WORK INSTRUCTIONS:
Of all the entries below, only the lines from the one with "is pending. -/" up to and including the one with "s with iface" are to be duplicated exactly.

##########

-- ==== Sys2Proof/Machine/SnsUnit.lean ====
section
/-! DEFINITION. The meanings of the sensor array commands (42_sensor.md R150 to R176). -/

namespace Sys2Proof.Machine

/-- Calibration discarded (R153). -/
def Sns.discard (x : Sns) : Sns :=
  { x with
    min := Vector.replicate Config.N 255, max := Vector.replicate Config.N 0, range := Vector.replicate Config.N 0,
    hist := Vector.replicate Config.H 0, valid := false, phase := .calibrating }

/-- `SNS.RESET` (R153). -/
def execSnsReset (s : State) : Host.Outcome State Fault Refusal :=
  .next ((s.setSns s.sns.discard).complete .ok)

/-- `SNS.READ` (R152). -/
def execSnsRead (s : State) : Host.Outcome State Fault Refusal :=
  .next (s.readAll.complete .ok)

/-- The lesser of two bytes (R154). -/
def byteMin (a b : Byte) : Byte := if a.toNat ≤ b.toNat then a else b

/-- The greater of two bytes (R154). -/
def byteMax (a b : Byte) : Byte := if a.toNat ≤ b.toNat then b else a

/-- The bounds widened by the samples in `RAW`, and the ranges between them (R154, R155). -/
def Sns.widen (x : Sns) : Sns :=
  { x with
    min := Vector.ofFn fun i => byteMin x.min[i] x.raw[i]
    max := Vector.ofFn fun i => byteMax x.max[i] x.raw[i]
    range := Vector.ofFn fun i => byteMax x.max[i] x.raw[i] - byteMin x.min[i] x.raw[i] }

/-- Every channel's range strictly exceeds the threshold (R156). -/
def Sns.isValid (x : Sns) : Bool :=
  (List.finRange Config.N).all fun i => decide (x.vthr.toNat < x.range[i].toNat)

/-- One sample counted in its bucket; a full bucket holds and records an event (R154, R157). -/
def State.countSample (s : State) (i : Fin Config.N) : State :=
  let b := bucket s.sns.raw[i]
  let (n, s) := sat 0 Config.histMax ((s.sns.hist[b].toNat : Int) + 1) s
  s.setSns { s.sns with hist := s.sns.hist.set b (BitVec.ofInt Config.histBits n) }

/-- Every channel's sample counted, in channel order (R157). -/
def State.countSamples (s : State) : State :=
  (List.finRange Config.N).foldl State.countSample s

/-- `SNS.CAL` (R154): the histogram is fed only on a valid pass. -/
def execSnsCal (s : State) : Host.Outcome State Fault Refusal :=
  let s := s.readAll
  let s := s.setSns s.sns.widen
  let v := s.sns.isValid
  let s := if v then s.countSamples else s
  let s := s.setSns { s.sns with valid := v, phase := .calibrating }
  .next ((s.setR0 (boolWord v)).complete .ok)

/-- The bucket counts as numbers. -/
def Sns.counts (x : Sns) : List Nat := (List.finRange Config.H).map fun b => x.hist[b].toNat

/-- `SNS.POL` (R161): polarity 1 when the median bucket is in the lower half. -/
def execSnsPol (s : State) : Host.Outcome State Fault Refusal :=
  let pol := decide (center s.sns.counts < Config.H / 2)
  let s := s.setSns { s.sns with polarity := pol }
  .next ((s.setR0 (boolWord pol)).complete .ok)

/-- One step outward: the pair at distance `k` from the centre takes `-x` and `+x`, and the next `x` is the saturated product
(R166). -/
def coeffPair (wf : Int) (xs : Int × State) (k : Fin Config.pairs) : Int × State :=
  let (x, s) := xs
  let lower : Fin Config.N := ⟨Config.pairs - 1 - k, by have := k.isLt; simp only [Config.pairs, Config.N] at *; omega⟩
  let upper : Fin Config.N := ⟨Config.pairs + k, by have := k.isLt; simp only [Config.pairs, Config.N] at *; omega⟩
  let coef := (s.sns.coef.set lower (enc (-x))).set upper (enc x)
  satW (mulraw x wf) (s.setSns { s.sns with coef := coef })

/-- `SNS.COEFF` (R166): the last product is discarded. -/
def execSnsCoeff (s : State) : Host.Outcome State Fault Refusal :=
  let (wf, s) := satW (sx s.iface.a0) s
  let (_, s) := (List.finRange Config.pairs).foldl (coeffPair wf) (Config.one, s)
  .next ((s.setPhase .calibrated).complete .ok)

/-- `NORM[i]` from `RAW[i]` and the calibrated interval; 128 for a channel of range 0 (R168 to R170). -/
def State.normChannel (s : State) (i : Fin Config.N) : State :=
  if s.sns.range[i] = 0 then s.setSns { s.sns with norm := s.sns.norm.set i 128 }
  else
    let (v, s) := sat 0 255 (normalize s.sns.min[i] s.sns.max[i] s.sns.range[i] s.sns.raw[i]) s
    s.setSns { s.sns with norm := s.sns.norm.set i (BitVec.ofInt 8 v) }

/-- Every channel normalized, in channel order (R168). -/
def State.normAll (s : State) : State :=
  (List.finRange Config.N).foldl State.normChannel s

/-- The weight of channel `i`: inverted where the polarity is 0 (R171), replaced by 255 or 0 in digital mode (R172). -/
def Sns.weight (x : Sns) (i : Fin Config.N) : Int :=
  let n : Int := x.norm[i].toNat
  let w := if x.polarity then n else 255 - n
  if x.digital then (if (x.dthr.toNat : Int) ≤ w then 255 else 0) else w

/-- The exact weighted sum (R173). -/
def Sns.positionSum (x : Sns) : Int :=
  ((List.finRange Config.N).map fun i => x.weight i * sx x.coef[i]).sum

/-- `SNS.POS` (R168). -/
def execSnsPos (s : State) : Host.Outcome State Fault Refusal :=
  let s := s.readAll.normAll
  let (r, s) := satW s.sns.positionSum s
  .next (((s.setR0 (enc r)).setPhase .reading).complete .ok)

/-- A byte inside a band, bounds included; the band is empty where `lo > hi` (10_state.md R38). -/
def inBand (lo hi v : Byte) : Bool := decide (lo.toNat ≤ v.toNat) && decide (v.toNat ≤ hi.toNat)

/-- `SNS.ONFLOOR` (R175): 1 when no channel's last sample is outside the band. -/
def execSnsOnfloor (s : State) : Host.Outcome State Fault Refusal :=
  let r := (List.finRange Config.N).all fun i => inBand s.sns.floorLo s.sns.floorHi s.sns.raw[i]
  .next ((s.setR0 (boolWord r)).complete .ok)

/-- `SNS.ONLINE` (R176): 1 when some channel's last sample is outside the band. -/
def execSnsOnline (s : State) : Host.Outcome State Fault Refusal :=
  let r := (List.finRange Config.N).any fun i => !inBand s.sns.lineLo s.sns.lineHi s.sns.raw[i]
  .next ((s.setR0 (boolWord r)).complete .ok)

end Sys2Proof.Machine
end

##########

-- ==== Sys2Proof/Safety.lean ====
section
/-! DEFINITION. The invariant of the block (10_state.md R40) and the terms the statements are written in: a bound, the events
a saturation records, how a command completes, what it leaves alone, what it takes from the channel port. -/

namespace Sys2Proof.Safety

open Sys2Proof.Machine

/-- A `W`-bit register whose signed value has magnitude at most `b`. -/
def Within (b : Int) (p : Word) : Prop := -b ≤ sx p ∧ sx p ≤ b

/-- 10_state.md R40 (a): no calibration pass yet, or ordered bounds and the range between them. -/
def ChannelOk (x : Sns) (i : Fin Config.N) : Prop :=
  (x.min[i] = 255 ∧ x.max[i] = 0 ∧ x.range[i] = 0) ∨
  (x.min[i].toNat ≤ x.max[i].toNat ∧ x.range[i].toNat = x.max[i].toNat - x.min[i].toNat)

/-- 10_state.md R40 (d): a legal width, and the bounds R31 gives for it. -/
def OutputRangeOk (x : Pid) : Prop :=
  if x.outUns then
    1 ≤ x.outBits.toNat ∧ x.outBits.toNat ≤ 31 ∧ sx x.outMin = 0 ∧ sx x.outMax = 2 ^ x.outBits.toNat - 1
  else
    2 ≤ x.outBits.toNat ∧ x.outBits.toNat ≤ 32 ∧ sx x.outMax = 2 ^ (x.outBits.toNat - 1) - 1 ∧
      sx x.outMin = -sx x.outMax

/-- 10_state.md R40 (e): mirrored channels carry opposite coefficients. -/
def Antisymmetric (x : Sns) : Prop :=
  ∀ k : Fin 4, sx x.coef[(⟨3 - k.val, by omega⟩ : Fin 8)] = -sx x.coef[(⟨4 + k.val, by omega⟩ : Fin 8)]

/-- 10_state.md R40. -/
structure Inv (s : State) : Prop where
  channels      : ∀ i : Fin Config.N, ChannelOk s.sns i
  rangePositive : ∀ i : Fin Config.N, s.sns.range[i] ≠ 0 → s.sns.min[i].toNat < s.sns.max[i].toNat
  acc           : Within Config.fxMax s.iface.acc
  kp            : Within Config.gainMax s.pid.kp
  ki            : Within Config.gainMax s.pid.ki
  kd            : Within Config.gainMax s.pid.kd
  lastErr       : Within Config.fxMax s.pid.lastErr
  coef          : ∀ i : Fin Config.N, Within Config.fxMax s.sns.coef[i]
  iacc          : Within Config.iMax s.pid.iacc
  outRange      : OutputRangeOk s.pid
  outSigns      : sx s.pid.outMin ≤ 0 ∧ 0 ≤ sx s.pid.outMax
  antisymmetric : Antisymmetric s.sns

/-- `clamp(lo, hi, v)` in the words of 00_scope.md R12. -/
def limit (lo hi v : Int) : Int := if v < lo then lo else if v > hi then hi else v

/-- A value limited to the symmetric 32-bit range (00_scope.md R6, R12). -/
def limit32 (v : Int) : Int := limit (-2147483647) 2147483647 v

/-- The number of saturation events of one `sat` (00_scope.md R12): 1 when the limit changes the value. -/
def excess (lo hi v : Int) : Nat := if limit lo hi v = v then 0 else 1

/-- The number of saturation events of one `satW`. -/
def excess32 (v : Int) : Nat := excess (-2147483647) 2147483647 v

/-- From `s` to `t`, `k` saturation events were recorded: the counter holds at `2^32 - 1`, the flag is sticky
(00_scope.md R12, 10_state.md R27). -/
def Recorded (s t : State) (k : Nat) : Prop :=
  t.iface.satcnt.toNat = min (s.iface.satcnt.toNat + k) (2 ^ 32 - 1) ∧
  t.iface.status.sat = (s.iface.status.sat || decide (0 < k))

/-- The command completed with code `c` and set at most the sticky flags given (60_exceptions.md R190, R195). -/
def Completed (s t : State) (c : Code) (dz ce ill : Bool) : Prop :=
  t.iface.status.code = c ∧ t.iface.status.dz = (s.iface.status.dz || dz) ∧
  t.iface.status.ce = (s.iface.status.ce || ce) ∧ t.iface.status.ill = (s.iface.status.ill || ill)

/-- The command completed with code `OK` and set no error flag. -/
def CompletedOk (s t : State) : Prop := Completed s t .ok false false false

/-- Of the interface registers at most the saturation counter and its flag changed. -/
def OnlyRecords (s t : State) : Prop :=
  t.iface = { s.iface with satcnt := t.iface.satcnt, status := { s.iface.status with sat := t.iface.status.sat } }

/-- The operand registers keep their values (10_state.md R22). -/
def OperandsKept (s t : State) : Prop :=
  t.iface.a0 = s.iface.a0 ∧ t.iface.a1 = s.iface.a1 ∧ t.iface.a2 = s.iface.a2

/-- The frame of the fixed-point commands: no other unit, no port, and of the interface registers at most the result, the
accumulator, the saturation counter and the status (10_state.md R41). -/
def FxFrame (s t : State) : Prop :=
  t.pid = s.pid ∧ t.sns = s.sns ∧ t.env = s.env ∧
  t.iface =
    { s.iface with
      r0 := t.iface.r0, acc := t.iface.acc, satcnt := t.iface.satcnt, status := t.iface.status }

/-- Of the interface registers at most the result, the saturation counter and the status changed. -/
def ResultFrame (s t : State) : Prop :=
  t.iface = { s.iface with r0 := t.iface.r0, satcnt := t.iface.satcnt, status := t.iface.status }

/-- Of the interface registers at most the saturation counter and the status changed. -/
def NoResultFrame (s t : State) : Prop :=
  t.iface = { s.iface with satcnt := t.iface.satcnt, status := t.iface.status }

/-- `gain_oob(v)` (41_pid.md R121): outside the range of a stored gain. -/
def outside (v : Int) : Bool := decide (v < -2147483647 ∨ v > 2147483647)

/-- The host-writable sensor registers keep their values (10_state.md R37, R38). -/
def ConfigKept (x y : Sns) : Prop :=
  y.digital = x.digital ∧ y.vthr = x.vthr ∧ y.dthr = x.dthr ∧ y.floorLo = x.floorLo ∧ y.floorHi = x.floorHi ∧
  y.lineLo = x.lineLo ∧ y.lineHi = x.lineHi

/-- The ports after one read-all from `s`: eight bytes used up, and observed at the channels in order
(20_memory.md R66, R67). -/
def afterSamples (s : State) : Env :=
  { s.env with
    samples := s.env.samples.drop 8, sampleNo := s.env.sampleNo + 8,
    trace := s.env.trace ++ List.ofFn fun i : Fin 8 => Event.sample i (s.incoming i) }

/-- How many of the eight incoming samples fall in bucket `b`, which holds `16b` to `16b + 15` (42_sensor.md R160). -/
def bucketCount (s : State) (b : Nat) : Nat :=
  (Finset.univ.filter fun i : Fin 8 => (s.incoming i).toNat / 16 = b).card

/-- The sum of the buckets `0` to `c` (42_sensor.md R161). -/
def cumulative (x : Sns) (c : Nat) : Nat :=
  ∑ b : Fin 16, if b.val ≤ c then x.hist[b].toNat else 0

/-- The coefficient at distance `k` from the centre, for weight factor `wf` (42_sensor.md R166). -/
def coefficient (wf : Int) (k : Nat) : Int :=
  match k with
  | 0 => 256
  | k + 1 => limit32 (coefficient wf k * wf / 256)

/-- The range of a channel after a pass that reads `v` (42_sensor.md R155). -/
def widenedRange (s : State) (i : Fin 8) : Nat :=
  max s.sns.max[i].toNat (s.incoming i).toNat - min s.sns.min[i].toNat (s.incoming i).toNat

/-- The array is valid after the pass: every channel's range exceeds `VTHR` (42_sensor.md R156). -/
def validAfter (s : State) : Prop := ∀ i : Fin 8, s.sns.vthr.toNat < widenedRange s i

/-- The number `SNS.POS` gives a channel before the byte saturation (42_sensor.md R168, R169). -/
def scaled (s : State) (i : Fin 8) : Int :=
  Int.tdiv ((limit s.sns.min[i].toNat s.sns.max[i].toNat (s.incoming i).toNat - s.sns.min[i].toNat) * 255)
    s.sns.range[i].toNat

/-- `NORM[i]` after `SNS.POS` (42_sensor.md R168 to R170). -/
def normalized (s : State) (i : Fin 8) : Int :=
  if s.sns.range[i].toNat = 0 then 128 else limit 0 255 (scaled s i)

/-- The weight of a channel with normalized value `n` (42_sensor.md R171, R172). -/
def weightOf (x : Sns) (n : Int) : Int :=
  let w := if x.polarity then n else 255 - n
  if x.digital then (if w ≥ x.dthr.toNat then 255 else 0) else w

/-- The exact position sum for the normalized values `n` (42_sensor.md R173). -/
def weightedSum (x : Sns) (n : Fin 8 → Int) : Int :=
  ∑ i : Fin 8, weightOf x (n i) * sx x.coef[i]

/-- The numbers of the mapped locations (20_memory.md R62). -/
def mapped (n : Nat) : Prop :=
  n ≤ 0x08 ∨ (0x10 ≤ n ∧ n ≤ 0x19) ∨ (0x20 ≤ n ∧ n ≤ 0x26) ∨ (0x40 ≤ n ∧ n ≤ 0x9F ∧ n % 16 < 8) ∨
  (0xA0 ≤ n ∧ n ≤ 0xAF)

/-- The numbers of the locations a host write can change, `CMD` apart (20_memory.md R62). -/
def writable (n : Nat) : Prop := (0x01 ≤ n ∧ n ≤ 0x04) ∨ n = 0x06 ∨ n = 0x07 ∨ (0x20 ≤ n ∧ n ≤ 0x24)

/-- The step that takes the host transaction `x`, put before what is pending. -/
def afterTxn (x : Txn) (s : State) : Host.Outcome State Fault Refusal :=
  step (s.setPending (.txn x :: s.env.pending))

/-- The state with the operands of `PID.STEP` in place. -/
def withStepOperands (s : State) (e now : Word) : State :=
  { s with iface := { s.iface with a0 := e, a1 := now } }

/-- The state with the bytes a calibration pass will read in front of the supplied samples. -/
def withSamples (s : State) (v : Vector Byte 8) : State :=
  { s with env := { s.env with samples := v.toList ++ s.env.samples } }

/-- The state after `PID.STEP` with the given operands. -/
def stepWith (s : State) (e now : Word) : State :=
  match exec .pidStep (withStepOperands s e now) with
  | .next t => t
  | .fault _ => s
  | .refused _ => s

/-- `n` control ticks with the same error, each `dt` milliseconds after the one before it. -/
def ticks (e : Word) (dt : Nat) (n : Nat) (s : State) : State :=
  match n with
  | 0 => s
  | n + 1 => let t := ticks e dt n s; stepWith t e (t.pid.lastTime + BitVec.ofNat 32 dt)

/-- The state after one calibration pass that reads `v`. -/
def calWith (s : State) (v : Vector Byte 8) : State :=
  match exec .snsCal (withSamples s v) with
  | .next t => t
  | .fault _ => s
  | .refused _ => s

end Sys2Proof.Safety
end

##########

TASK SOLUTION:
/-- The step that takes the host transaction `x`, put before what is pending. -/
def afterTxn (x : Txn) (s : State) : Host.Outcome State Fault Refusal :=
  step (s.setPending (.txn x :: s.env.pending))

/-- The state with the operands of `PID.STEP` in place. -/
def withStepOperands (s : State) (e now : Word) : State :=
  { s with iface := { s.iface with a0 := e, a1 := now } }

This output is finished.